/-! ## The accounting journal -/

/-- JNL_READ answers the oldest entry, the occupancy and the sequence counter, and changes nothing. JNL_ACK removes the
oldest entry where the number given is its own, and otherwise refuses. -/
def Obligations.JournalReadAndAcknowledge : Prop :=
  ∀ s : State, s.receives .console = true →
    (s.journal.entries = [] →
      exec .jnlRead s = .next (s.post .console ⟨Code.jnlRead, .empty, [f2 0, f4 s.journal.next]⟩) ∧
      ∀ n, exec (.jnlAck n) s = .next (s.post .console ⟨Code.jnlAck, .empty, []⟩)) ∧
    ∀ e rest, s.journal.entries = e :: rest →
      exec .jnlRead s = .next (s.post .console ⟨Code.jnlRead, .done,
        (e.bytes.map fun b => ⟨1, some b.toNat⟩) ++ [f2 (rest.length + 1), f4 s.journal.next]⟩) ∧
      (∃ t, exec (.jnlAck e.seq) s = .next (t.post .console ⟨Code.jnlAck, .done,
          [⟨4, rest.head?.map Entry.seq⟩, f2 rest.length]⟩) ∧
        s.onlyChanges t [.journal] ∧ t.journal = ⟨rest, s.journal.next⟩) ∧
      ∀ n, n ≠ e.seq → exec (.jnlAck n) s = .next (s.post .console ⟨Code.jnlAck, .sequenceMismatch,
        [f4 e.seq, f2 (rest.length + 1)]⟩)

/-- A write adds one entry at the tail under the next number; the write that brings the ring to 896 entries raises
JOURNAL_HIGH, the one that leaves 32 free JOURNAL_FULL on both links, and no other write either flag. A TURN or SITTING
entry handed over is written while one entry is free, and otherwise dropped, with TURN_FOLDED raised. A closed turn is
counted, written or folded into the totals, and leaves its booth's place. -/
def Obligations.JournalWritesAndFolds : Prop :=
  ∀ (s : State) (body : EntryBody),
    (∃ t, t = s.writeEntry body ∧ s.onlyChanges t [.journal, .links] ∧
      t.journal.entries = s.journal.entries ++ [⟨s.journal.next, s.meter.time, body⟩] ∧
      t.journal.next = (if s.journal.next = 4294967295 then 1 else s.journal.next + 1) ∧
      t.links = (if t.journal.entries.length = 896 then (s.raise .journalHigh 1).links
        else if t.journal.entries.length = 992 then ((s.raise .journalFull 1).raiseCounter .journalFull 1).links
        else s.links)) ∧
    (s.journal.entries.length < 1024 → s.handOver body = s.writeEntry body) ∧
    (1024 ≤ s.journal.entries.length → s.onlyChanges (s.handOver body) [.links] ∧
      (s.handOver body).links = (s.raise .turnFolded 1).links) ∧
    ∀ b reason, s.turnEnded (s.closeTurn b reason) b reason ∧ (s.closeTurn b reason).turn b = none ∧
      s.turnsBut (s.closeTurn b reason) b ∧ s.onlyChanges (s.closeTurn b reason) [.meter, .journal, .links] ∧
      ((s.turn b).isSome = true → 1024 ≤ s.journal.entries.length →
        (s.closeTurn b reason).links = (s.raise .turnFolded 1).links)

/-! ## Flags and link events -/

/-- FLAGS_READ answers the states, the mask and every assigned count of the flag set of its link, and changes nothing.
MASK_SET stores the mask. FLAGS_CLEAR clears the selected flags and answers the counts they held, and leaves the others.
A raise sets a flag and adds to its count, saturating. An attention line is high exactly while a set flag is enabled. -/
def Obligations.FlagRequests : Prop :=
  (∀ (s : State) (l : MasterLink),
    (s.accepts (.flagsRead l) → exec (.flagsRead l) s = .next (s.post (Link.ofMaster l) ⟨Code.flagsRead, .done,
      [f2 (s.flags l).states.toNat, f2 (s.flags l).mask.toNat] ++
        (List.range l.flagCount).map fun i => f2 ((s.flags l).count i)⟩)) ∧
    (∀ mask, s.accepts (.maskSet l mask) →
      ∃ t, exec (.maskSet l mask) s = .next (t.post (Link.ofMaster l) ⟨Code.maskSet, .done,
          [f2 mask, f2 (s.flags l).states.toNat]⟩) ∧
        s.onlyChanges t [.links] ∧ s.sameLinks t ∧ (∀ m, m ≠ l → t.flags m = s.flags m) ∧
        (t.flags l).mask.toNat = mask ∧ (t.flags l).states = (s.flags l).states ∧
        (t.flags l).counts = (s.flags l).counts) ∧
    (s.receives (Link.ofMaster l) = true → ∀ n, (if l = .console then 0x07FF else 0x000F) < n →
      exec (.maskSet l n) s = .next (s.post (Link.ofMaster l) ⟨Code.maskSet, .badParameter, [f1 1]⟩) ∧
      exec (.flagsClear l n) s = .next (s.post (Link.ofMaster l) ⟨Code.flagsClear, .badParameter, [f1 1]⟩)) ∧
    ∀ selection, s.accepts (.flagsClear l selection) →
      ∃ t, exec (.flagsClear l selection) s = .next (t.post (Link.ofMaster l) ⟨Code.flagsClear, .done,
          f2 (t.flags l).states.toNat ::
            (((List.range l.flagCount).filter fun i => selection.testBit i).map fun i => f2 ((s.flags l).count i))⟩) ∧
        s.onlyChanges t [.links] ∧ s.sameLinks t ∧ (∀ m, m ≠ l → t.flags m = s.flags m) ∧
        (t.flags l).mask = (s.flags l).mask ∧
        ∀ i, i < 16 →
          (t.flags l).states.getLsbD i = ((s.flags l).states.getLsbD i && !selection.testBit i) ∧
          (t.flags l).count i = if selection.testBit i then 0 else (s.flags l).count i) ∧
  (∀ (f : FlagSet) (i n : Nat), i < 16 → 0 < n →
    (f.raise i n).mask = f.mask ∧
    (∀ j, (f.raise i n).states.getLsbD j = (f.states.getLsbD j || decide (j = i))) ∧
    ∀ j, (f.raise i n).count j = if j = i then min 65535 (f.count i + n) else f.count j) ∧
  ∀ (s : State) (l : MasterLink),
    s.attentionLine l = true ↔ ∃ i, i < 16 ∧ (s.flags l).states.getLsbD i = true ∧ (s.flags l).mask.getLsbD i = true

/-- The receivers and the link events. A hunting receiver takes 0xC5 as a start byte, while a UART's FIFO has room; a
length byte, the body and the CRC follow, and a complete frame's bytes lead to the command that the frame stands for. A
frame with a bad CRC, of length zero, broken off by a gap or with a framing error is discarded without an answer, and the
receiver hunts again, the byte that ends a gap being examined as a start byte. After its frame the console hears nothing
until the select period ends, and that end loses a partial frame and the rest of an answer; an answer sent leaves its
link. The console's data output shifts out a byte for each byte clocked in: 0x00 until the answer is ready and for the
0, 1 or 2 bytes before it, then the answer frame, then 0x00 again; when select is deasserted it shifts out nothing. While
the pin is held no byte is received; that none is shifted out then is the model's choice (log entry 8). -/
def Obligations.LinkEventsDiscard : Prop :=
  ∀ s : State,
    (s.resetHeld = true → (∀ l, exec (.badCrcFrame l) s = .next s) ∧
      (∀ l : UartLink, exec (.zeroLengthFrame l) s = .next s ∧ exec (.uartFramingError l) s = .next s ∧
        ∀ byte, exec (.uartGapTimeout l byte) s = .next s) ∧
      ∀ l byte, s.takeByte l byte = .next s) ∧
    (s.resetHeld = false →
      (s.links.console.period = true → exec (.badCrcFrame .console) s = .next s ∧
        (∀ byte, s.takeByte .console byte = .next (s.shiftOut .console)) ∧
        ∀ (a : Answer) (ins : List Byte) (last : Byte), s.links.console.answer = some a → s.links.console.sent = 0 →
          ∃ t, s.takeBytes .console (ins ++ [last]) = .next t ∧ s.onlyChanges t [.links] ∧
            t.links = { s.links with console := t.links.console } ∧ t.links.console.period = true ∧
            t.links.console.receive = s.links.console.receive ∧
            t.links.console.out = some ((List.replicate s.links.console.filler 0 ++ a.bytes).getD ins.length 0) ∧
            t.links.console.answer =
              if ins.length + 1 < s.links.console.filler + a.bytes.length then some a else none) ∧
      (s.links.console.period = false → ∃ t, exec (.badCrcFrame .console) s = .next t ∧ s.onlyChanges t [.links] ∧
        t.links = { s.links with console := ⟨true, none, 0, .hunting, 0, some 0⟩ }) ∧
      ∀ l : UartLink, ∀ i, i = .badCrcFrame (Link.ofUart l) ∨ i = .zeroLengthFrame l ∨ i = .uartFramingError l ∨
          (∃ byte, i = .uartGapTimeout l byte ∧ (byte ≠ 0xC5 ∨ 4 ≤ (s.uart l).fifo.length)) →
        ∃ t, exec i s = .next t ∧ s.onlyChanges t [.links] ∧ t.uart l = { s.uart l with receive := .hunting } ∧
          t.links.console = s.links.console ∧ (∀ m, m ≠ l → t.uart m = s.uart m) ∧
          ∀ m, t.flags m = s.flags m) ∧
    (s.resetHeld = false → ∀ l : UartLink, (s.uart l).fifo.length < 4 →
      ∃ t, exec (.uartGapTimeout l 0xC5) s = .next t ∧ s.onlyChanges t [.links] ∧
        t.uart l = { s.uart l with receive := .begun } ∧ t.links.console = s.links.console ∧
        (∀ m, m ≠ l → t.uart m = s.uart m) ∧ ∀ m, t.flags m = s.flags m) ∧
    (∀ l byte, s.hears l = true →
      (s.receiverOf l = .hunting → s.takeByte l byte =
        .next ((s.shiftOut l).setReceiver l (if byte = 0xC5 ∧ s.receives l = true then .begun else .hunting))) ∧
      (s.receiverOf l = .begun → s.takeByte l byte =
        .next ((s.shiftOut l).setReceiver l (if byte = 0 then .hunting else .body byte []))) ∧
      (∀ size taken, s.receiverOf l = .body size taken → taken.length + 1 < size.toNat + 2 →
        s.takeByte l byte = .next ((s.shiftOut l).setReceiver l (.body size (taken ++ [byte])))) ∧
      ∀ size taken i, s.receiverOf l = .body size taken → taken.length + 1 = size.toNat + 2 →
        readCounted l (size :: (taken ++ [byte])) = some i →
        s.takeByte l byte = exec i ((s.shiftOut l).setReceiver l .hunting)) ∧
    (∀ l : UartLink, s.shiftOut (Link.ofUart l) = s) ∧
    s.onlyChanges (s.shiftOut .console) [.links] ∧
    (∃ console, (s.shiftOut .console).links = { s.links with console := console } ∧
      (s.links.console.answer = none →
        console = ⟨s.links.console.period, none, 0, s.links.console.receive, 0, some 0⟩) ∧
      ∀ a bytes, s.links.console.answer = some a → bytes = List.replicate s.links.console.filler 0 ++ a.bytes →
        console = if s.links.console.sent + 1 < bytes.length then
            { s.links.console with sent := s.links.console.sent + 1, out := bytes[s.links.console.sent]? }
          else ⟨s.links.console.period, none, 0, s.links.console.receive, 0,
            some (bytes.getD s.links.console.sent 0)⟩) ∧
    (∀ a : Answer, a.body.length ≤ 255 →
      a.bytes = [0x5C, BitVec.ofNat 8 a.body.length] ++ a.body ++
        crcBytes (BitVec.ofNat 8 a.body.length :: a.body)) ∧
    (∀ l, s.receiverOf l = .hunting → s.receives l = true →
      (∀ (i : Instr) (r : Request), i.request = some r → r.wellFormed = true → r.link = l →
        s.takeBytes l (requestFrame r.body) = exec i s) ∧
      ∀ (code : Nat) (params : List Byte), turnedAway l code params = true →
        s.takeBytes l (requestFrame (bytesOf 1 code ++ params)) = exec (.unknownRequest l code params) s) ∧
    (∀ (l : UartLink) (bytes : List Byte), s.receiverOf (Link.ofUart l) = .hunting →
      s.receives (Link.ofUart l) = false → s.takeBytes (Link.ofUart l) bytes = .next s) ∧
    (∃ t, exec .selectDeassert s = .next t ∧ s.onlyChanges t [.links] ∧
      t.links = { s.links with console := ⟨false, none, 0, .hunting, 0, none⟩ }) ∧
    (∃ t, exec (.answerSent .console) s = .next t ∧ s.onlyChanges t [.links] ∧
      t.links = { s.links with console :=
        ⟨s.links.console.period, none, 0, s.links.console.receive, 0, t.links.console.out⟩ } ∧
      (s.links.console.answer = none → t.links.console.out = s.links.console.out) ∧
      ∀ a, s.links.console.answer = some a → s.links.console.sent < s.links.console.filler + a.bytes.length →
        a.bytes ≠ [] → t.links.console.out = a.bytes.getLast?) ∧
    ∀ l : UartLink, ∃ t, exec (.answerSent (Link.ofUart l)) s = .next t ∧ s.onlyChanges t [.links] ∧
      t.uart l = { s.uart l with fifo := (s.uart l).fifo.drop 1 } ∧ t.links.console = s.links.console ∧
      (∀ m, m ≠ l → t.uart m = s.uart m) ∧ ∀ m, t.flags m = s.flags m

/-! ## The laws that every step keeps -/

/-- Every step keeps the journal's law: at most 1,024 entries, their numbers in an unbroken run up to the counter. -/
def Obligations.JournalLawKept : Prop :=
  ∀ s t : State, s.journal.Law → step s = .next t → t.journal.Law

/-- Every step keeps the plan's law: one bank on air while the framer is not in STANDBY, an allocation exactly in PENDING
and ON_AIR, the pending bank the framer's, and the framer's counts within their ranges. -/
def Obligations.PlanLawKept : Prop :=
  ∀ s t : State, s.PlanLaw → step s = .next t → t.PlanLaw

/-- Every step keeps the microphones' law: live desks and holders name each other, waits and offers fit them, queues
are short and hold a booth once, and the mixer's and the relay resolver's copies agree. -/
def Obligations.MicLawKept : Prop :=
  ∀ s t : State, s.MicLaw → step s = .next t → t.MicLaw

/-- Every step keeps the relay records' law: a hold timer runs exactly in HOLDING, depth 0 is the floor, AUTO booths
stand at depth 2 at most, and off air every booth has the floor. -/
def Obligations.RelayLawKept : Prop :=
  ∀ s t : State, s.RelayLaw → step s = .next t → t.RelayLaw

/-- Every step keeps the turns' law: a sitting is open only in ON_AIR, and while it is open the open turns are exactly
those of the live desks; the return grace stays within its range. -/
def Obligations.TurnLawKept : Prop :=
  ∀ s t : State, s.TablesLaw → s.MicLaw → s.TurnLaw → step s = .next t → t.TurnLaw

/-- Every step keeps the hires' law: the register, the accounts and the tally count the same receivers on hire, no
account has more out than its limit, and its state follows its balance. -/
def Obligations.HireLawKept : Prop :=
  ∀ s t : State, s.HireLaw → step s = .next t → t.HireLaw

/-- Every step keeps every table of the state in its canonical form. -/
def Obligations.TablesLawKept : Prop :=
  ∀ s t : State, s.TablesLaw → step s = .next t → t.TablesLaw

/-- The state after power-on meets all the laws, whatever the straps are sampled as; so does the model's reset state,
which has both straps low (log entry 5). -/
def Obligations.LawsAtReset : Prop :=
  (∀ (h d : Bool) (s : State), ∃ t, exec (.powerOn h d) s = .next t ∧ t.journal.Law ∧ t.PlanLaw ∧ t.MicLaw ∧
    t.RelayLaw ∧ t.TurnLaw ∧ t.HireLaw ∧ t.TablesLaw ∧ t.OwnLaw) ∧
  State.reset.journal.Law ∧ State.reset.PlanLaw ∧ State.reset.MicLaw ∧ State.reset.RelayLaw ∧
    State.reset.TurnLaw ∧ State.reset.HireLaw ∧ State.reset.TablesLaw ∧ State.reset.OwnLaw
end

▸ **Exercise instructions**
Output the number of lines in the records above that contain the string "flagCount", and no other text.

▸ **Answer space**
2